──────── Material provided ────────

-- ==== Sys2Proof/Machine/Dispatch.lean ====
section
/-! DEFINITION. The dispatch: one arm per constructor of `Instr`, each one direct call of that instruction's meaning. -/

namespace Sys2Proof.Machine
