/-- Every step keeps the partition mode legal (R367): modes 0 to 2, whatever is written to PMODE. -/
def Obligations.StepKeepsModeLegal : Prop := ∀ s t : State, legalMode s = true → step s = .next t → legalMode t = true

/-- After power-on (Tables 20.5, 21.1, 21.2, 22.1, 23.1, 23.2; R96, R112) the package is in mode 0 with no image accepted; every
core has generation 1, tag 0 in every row, no warp, section counters and phase 0; every command queue is disabled at index 0;
every device's fault queue is disabled, its counters F and C are 0; no launch, workgroup, window or export exists. -/
def Parts.ResetValues : Prop :=
  let s := State.reset
  s.pkg.mode = 0 ∧ s.pkg.refused = false ∧ s.pkg.stage = 0 ∧ s.pkg.booterr = 0 ∧
  (∀ c : Nat, (s.core c).gen = 1 ∧ (s.core c).warps = [] ∧ (s.core c).cnt0 = 0 ∧ (s.core c).cnt1 = 0 ∧ (s.core c).phase = 0 ∧
    (s.core c).f = 0 ∧ (s.core c).c = 0 ∧ ∀ key, (rowAt (s.core c) key).tag = 0) ∧
  (∀ k q : Nat, (s.queue k q).en = false ∧ (s.queue k q).kick = 0 ∧ (s.queue k q).ridx = 0 ∧ (s.queue k q).err = 0) ∧
  (∀ k : Nat, (s.dev k).fqen = false ∧ (s.dev k).fqprod = 0 ∧ (s.dev k).fqcons = 0 ∧ (s.dev k).vesper.f = 0 ∧
    (s.dev k).vesper.c = 0 ∧ (s.dev k).retire = []) ∧
  s.launches = [] ∧ s.wgs = [] ∧ s.windows = [] ∧ s.exports = []

/-- After power-on the invariants hold and the registers have their reset values: the statements ResetInvariants and
ResetValues. -/
def Obligations.ResetState : Prop := Parts.ResetInvariants ∧ Parts.ResetValues

/-! ### The VALU page -/

namespace Sys2Proof.Claims

/-- Bits of an integer type code (Table 10.1). -/
def width (ty : Nat) : Nat := if ty ≤ 1 then 32 else if ty ≤ 3 then 16 else 8
/-- Is an integer type code signed (Table 10.1)? -/
def isSigned (ty : Nat) : Bool := ty % 2 == 1
/-- The value of a source under an integer type: its low bits, signed or not (R201). -/
def value (ty : Nat) (w : Word) : Int :=
  if isSigned ty then (w.setWidth (width ty)).toInt else (w.setWidth (width ty)).toNat
/-- Smallest value of an integer type. -/
def least (ty : Nat) : Int := if isSigned ty then -2 ^ (width ty - 1) else 0
/-- Largest value of an integer type. -/
def greatest (ty : Nat) : Int := if isSigned ty then 2 ^ (width ty - 1) - 1 else 2 ^ width ty - 1
/-- An exact result as written: modulo 2^n or, with sat, clamped to the range; then extended to 32 bits as the type is signed
or not (R154, R201, R204). -/
def written (ty : Nat) (sat : Bool) (e : Int) : Word :=
  let v := BitVec.ofInt (width ty) (if sat then max (least ty) (min (greatest ty) e) else e)
  if isSigned ty then v.signExtend 32 else v.setWidth 32

/-- An instruction of the VALU page with an F3 and an XM word, alone or with a literal. -/
def withLiteral (i : F3 → XM → Instr) (j : F3 → XM → Word → Instr) (f : F3) (m : XM) : Option Word → Instr
  | none => i f m
  | some l => j f m l

/-- An instruction of one word, alone or with a literal. -/
def withLiteral' {α : Type} (i : α → Instr) (j : α → Word → Instr) (f : α) : Option Word → Instr
  | none => i f
  | some l => j f l

/-- Whenever instruction i issues with nothing to stop it, it completes; V[d] of the active lanes becomes f, and nothing else
changes but the warp's place and issue times. -/
def GivesLanes (i : Instr) (d : BitVec 7) (f : State → Ctx → Nat → Word) : Prop :=
  ∀ (s : State) (x : Ctx), Issues i s x → Clear x → ∃ k, Wrote x k d.toNat (f s x) ∧ Completes i s x k x.w

/-- Table 10.2: E from the exact values of a, b and c, n bits wide. -/
def integerTable (f : F3) (m : XM) (l : Option Word) : List (Instr × (Nat → Int → Int → Int → Int)) :=
  [(withLiteral .iadd .iaddLiteral f m l, fun _ x y _ => x + y), (withLiteral .isub .isubLiteral f m l, fun _ x y _ => x - y),
   (withLiteral .imul .imulLiteral f m l, fun _ x y _ => x * y),
   (withLiteral .imulhi .imulhiLiteral f m l, fun n x y _ => Int.fdiv (x * y) (2 ^ n)),
   (withLiteral .imad .imadLiteral f m l, fun _ x y z => x * y + z), (withLiteral .imin .iminLiteral f m l, fun _ x y _ => min x y),
   (withLiteral .imax .imaxLiteral f m l, fun _ x y _ => max x y), (.iabs f m, fun _ x _ _ => if x < 0 then -x else x),
   (.ineg f m, fun _ x _ _ => -x)]

end Sys2Proof.Claims

/-- Integer arithmetic (R204, Table 10.2, and R193 for the literal forms): each active lane's V[d] is the table's exact result,
wrapped or saturated and extended; no other lane, register, predicate, flag or byte of memory changes. -/
def Parts.TheIntegerArithmetic : Prop :=
  ∀ (f : F3) (m : XM) (l : Option Word), ∀ p ∈ Claims.integerTable f m l,
    Claims.GivesLanes p.1 f.d fun s x n =>
      let v (r : BitVec 7) := Claims.value m.size.toNat (srcLane s x r.toNat n)
      Claims.written m.size.toNat (m.sat == 1) (p.2 (Claims.width m.size.toNat) (v f.a) (v f.b) (v m.c))

/-- IADDC (R205): the 33-bit sum with the carry predicate, or with carry 0 when off15[3] is set; the low word goes to V[d], the
carry to P[k] of the active lanes. -/
def Parts.AddWithCarry : Prop :=
  ∀ (f : F3) (m : XM) (l : Option Word) (s : State) (x : Ctx),
    Issues (Claims.withLiteral .iaddc .iaddcLiteral f m l) s x → Clear x →
    let k := m.off.toNat % 8
    let cin (n : Nat) : Nat := if m.off.getLsbD 3 = false ∧ hasLane (readP x.w k) n = true then 1 else 0
    let e (n : Nat) : Nat := (srcLane s x f.a.toNat n).toNat + (srcLane s x f.b.toNat n).toNat + cin n
    ∃ c, Wrote x c f.d.toNat (fun n => BitVec.ofNat 32 (e n)) ∧
      Completes (Claims.withLiteral .iaddc .iaddcLiteral f m l) s x c (withPred x x.w k fun n => decide (2 ^ 32 ≤ e n))

/-- Integer arithmetic and IADDC give each active lane the table's result; nothing else changes: the statements
TheIntegerArithmetic and AddWithCarry. -/
def Obligations.IntegerArithmetic : Prop := Parts.TheIntegerArithmetic ∧ Parts.AddWithCarry

namespace Sys2Proof.Claims

/-- Table 10.3. -/
def logicTable (f : F3) (l : Option Word) : List (Instr × (Word → Word → Word)) :=
  [(withLiteral' .and_ .andLiteral f l, fun a b => a &&& b), (withLiteral' .or_ .orLiteral f l, fun a b => a ||| b),
   (withLiteral' .xor_ .xorLiteral f l, fun a b => a ^^^ b), (withLiteral' .andn .andnLiteral f l, fun a b => a &&& ~~~b),
   (withLiteral' .shl .shlLiteral f l, fun a b => BitVec.ofNat 32 (a.toNat * 2 ^ b.toNat)),
   (withLiteral' .shr .shrLiteral f l, fun a b => BitVec.ofNat 32 (a.toNat / 2 ^ b.toNat)),
   (withLiteral' .sar .sarLiteral f l, fun a b => BitVec.ofInt 32 (Int.fdiv a.toInt (2 ^ min b.toNat 31))),
   (withLiteral' .rotl .rotlLiteral f l, fun a b => a.rotateLeft (b.toNat % 32)),
   (withLiteral' .mov .movLiteral f l, fun a _ => a), (.not_ f, fun a _ => ~~~a),
   (.popc f, fun a _ => BitVec.ofNat 32 ((List.range 32).countP fun n => a.getLsbD n)),
   (.clz f, fun a _ => BitVec.ofNat 32 (if a = 0 then 32 else 31 - a.toNat.log2)), (.brev f, fun a _ => a.reverse)]

end Sys2Proof.Claims

/-- Logic and bit operations (R206, Table 10.3, R193): each active lane's V[d] is the table's result; nothing else changes. -/
def Parts.LogicAndShifts : Prop :=
  ∀ (f : F3) (l : Option Word), ∀ p ∈ Claims.logicTable f l,
    Claims.GivesLanes p.1 f.d fun s x n => p.2 (srcLane s x f.a.toNat n) (srcLane s x f.b.toNat n)

namespace Sys2Proof.Claims

/-- Bits(v, p + l - 1, p). -/
def bits (v p l : Nat) : Nat := v / 2 ^ p % 2 ^ l
/-- p and l of a control word (R208). -/
def fieldOf (w : Word) : Nat × Nat :=
  let p := min (bits w.toNat 0 8) 32
  (p, min (bits w.toNat 8 8) (32 - p))
/-- BFX's field of a under control word w (R208). -/
def extracted (signed : Bool) (a w : Word) : Word :=
  let (p, l) := fieldOf w
  let v := bits a.toNat p l
  if signed ∧ 0 < l ∧ 2 ^ (l - 1) ≤ v then BitVec.ofInt 32 ((v : Int) - 2 ^ l) else BitVec.ofNat 32 v
/-- BFI's insertion of a into b (R208). -/
def inserted (a b w : Word) : Word :=
  let (p, l) := fieldOf w
  let m : Word := BitVec.ofNat 32 ((2 ^ l - 1) * 2 ^ p)
  (b &&& ~~~m) ||| (BitVec.ofNat 32 (a.toNat * 2 ^ p) &&& m)
/-- Result byte k of PRMT (R209). -/
def permuted (a b c : Word) (k : Nat) : Nat :=
  let sel := bits c.toNat (4 * k) 4
  let byte := bits (b.toNat * 2 ^ 32 + a.toNat) (8 * (sel % 8)) 8
  if sel < 8 then byte else if byte < 128 then 0 else 255
/-- One round of HASH32 (R212). -/
def hashStep (b x : Word) (i : Nat) : Word :=
  let y := (x + b + BitVec.ofNat 32 i) * 0x85EB_CA6B#32
  y ^^^ BitVec.ofNat 32 (y.toNat / 2 ^ 15)

end Sys2Proof.Claims

/-- Bit fields, byte permutation, selection, moves of immediates and the hash (R207 to R209, R211, R212, R193): each active
lane's V[d] is the rule's result; nothing else changes. -/
def Parts.FieldsAndBytes : Prop :=
  ∀ (f : F3) (m : XM) (l : Option Word) (g : F2I),
    Claims.GivesLanes (Claims.withLiteral .bfx .bfxLiteral f m l) f.d (fun s x n =>
      Claims.extracted (m.size == 1) (srcLane s x f.a.toNat n) (srcLane s x f.b.toNat n)) ∧
    Claims.GivesLanes (Claims.withLiteral .bfi .bfiLiteral f m l) f.d (fun s x n =>
      Claims.inserted (srcLane s x f.a.toNat n) (srcLane s x f.b.toNat n) (srcLane s x m.c.toNat n)) ∧
    Claims.GivesLanes (Claims.withLiteral .prmt .prmtLiteral f m l) f.d (fun s x n =>
      let b := Claims.permuted (srcLane s x f.a.toNat n) (srcLane s x f.b.toNat n) (srcLane s x m.c.toNat n)
      BitVec.ofNat 32 (b 0 + 2 ^ 8 * b 1 + 2 ^ 16 * b 2 + 2 ^ 24 * b 3)) ∧
    Claims.GivesLanes (Claims.withLiteral .sel .selLiteral f m l) f.d (fun s x n =>
      if hasLane (readP x.w (m.off.toNat % 8)) n = m.off.getLsbD 3 then srcLane s x f.b.toNat n else srcLane s x f.a.toNat n) ∧
    Claims.GivesLanes (Claims.withLiteral .hash32 .hash32Literal f m l) f.d (fun s x n =>
      let b := srcLane s x f.b.toNat n
      let x0 := srcLane s x f.a.toNat n ^^^ srcLane s x m.c.toNat n * 0x9E37_79B9#32
      Claims.hashStep b (Claims.hashStep b (Claims.hashStep b x0 0) 1) 2) ∧
    Claims.GivesLanes (.movi g) g.d (fun _ _ _ => BitVec.ofInt 32 g.imm.toInt)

────────

Exercise: Every line above from the line with "(∀ k q : Nat, (s.queue" to the line with "if isSigned ty then (w.setWidth", both included, must be reproduced exactly, and no other line may appear.

Written answer:
  (∀ k q : Nat, (s.queue k q).en = false ∧ (s.queue k q).kick = 0 ∧ (s.queue k q).ridx = 0 ∧ (s.queue k q).err = 0) ∧
  (∀ k : Nat, (s.dev k).fqen = false ∧ (s.dev k).fqprod = 0 ∧ (s.dev k).fqcons = 0 ∧ (s.dev k).vesper.f = 0 ∧
    (s.dev k).vesper.c = 0 ∧ (s.dev k).retire = []) ∧
  s.launches = [] ∧ s.wgs = [] ∧ s.windows = [] ∧ s.exports = []

/-- After power-on the invariants hold and the registers have their reset values: the statements ResetInvariants and
ResetValues. -/
def Obligations.ResetState : Prop := Parts.ResetInvariants ∧ Parts.ResetValues

/-! ### The VALU page -/

namespace Sys2Proof.Claims

/-- Bits of an integer type code (Table 10.1). -/
def width (ty : Nat) : Nat := if ty ≤ 1 then 32 else if ty ≤ 3 then 16 else 8
/-- Is an integer type code signed (Table 10.1)? -/
def isSigned (ty : Nat) : Bool := ty % 2 == 1
/-- The value of a source under an integer type: its low bits, signed or not (R201). -/
def value (ty : Nat) (w : Word) : Int :=
  if isSigned ty then (w.setWidth (width ty)).toInt else (w.setWidth (width ty)).toNat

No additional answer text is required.